→ Provided data:
____________________

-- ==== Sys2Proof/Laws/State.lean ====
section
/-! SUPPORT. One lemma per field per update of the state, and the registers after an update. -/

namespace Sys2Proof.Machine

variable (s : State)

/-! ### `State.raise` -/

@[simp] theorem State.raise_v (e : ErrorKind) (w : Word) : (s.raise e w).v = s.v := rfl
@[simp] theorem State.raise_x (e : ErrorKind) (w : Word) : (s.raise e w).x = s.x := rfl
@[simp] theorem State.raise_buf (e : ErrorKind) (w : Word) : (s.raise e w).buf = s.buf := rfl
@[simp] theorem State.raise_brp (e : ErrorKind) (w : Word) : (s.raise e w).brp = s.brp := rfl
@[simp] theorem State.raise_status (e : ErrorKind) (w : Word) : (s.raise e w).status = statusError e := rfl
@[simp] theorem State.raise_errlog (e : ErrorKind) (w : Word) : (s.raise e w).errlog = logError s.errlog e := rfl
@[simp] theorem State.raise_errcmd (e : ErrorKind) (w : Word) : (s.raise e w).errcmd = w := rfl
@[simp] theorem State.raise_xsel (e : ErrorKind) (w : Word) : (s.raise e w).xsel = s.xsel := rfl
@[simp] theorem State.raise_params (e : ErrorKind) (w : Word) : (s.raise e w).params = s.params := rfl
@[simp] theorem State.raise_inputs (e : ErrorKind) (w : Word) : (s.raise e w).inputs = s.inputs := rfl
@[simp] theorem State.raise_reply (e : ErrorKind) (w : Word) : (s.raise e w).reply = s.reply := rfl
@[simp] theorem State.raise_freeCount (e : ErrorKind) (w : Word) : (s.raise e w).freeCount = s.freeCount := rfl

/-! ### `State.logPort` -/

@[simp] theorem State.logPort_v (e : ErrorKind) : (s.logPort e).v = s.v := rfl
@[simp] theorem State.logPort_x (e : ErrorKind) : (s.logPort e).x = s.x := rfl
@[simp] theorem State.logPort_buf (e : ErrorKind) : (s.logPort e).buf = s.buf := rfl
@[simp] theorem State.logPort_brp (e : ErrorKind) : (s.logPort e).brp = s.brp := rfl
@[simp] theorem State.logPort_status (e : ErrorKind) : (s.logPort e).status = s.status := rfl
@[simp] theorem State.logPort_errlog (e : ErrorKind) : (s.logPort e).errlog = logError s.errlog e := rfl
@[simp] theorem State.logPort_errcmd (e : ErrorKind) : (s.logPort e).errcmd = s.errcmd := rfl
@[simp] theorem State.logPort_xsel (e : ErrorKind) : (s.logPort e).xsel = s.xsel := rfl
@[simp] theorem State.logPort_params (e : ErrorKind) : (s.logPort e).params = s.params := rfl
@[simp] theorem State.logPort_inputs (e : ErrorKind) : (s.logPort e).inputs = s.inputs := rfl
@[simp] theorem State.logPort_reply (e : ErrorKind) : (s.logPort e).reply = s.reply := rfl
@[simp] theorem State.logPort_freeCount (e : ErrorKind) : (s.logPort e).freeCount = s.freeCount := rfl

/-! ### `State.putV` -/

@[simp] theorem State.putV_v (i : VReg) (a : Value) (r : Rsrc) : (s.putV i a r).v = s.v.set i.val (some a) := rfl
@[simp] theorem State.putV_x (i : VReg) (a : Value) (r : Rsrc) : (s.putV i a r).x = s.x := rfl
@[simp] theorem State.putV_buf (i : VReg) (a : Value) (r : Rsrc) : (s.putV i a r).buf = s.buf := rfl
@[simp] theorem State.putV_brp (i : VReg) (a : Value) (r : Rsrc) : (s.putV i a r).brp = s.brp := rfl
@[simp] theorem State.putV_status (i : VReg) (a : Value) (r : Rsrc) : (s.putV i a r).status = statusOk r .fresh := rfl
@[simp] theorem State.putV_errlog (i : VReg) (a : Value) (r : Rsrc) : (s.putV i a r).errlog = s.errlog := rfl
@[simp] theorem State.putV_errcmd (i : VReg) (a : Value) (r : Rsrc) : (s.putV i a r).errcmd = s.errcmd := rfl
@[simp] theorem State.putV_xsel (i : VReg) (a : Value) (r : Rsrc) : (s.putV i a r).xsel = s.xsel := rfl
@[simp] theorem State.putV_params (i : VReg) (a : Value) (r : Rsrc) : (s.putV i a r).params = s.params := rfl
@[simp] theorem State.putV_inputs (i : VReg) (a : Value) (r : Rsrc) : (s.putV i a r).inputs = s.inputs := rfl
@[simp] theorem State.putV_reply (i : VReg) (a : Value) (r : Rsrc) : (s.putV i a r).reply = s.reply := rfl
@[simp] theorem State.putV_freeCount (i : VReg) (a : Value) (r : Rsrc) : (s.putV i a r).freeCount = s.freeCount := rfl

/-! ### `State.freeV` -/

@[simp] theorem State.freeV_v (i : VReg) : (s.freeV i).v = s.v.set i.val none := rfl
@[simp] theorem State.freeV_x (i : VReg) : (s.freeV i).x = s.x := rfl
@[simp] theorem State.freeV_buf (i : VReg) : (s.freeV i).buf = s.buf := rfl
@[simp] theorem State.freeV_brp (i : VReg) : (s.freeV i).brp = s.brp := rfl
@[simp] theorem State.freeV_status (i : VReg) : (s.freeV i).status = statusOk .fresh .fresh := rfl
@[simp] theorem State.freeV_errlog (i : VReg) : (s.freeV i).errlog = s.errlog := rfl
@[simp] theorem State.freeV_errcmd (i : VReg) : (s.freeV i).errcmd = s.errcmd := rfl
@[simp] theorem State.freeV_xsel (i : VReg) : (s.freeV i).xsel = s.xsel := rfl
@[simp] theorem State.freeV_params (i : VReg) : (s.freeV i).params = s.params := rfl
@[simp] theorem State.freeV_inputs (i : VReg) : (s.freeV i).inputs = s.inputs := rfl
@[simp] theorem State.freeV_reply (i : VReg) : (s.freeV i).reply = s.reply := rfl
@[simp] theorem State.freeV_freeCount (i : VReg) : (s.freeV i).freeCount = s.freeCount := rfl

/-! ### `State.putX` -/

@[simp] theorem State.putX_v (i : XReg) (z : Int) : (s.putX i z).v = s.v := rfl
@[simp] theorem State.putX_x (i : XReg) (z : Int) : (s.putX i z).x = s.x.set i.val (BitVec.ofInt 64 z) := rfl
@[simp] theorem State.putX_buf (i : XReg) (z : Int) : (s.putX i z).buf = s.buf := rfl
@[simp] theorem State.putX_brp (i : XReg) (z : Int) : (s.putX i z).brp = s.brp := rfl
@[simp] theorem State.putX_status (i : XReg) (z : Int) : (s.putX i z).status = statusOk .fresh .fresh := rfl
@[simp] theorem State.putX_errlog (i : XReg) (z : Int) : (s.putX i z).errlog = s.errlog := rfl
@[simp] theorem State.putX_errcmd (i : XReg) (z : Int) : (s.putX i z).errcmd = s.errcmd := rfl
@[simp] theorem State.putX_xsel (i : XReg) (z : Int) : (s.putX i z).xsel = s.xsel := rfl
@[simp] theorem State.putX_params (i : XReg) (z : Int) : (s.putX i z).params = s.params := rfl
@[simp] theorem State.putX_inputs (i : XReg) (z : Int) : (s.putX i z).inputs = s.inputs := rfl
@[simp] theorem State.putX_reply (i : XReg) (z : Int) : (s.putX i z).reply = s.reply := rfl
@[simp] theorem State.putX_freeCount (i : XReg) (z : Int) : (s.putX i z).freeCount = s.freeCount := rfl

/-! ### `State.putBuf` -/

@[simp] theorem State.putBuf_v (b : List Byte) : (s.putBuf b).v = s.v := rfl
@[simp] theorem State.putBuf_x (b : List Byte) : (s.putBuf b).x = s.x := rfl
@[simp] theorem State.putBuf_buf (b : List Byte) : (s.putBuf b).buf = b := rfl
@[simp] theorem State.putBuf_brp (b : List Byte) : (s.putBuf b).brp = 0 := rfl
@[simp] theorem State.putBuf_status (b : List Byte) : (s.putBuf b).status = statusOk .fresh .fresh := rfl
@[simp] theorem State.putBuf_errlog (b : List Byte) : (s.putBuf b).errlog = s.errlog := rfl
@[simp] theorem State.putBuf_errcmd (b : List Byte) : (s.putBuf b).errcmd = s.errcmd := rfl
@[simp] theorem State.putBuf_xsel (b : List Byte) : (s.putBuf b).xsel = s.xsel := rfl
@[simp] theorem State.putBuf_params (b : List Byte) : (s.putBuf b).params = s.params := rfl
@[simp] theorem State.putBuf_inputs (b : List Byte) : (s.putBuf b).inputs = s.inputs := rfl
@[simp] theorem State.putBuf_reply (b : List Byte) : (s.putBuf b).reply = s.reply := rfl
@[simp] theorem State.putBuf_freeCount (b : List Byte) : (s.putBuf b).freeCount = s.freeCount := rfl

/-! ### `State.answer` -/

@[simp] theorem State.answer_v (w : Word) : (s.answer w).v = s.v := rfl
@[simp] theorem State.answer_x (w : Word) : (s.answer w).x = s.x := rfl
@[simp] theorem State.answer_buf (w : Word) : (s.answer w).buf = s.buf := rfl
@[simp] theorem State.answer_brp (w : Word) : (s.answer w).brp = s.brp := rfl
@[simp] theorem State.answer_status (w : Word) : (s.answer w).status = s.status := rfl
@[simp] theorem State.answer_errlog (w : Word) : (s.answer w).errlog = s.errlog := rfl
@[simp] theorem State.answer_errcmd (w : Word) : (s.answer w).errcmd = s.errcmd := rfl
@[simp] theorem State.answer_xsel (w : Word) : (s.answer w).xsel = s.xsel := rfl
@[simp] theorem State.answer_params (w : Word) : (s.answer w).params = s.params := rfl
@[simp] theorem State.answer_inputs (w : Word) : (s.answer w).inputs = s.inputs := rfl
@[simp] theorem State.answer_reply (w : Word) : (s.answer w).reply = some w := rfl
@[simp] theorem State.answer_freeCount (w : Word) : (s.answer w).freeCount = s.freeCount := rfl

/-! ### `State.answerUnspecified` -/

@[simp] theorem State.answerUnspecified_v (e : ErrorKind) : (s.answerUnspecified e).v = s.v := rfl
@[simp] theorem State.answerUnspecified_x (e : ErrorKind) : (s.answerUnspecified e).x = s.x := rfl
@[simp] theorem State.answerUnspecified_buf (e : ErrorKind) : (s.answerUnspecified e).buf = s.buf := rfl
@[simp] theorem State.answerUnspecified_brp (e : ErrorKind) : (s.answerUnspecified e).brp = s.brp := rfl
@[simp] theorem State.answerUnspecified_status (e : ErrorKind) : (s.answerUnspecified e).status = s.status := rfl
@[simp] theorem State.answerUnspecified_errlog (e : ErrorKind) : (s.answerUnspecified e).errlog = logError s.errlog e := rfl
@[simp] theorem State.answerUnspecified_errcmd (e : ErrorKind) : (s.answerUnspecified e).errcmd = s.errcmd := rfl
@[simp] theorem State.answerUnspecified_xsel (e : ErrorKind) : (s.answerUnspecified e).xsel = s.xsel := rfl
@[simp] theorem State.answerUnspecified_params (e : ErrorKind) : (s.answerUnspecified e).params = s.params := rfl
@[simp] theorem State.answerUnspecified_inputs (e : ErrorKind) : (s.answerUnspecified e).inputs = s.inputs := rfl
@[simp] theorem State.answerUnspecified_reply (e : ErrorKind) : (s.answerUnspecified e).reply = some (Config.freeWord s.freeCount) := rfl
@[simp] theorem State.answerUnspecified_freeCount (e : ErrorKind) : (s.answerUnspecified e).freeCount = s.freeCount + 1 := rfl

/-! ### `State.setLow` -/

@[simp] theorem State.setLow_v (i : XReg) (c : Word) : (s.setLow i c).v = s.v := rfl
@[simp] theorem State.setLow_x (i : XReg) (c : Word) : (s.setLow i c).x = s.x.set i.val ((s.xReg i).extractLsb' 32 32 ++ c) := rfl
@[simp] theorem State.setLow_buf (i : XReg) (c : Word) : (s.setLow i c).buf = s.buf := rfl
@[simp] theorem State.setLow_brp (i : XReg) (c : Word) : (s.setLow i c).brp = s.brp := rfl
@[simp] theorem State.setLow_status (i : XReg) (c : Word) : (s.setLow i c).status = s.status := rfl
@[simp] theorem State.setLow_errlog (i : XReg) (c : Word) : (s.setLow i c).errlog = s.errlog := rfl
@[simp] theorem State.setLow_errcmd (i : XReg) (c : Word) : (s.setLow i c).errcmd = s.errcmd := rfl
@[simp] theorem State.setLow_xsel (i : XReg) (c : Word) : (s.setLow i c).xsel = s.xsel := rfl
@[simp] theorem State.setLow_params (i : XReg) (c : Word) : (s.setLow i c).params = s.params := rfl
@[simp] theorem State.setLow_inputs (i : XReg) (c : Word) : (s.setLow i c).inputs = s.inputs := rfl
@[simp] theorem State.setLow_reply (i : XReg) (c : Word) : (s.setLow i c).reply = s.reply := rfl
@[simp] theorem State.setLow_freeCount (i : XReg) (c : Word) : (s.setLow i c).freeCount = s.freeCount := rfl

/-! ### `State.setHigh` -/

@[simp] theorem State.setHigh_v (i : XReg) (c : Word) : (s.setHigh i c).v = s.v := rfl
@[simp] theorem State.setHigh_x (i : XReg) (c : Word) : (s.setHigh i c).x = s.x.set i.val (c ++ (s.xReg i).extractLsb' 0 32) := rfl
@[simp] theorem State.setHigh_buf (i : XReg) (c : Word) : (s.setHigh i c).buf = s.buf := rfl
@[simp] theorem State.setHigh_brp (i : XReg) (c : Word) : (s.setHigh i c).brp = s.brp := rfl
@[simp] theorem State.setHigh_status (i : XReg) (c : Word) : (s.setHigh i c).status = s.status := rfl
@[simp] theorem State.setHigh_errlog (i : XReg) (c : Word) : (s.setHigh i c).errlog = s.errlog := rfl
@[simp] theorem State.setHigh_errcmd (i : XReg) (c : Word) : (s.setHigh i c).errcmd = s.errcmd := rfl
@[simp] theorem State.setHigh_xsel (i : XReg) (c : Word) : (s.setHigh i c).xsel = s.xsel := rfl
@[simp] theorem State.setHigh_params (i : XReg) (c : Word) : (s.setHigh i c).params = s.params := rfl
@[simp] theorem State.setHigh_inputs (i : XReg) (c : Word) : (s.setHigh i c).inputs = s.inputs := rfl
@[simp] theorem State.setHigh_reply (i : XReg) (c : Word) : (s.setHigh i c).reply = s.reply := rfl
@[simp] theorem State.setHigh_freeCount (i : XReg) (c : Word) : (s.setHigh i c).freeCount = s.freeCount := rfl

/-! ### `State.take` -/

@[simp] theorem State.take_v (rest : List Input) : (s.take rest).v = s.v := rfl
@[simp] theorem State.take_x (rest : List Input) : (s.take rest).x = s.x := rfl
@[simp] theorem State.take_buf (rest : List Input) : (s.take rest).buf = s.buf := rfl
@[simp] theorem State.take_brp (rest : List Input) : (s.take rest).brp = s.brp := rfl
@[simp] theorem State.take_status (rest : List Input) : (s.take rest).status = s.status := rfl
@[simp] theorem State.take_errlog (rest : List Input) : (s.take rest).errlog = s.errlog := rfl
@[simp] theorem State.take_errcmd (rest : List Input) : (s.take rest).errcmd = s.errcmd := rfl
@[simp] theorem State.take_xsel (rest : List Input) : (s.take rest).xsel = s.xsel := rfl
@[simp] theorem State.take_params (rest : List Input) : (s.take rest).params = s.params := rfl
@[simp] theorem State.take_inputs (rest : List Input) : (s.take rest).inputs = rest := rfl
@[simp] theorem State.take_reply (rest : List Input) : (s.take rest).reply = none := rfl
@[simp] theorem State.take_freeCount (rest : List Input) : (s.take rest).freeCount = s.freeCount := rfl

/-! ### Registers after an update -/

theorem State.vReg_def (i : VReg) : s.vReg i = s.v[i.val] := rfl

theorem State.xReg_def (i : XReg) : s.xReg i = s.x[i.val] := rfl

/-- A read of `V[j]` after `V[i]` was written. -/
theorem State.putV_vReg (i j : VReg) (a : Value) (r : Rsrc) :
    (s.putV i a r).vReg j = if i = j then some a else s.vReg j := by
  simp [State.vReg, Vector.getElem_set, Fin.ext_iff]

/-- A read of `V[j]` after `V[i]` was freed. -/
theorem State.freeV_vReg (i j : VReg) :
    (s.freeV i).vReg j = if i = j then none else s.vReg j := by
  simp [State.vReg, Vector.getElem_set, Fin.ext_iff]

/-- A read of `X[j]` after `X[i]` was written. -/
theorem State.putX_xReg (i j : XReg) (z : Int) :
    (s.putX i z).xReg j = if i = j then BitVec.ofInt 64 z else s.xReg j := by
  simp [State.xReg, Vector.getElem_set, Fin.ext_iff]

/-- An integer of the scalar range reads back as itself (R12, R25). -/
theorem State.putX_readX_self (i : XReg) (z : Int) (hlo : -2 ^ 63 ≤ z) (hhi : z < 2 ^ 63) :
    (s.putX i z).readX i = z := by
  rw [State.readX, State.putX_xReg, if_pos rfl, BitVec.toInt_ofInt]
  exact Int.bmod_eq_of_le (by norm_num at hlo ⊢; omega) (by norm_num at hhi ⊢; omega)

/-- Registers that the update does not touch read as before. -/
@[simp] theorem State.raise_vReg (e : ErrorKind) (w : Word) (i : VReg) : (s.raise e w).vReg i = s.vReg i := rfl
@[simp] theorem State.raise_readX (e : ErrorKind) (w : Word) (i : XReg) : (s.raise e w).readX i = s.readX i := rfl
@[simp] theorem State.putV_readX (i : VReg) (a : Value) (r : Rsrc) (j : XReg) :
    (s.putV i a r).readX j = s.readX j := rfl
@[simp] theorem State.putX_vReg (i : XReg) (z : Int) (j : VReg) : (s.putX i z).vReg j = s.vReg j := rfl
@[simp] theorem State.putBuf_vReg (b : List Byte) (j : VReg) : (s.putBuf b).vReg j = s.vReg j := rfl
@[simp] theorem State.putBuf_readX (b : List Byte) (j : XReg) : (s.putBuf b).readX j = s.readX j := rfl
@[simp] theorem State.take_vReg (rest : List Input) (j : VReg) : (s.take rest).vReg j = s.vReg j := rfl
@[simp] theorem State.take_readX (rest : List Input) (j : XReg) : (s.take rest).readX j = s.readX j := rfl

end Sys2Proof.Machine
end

____________________

→ Description of the task: Please transcribe exactly the lines above from the line that has "namespace Sys2Proof.Machine" up to and including the line that has "w).errlog = logError s.errlog e := rfl"; no other line belongs in the answer.

→ Task solution:
namespace Sys2Proof.Machine

variable (s : State)

/-! ### `State.raise` -/

@[simp] theorem State.raise_v (e : ErrorKind) (w : Word) : (s.raise e w).v = s.v := rfl
@[simp] theorem State.raise_x (e : ErrorKind) (w : Word) : (s.raise e w).x = s.x := rfl
@[simp] theorem State.raise_buf (e : ErrorKind) (w : Word) : (s.raise e w).buf = s.buf := rfl
@[simp] theorem State.raise_brp (e : ErrorKind) (w : Word) : (s.raise e w).brp = s.brp := rfl
@[simp] theorem State.raise_status (e : ErrorKind) (w : Word) : (s.raise e w).status = statusError e := rfl
@[simp] theorem State.raise_errlog (e : ErrorKind) (w : Word) : (s.raise e w).errlog = logError s.errlog e := rfl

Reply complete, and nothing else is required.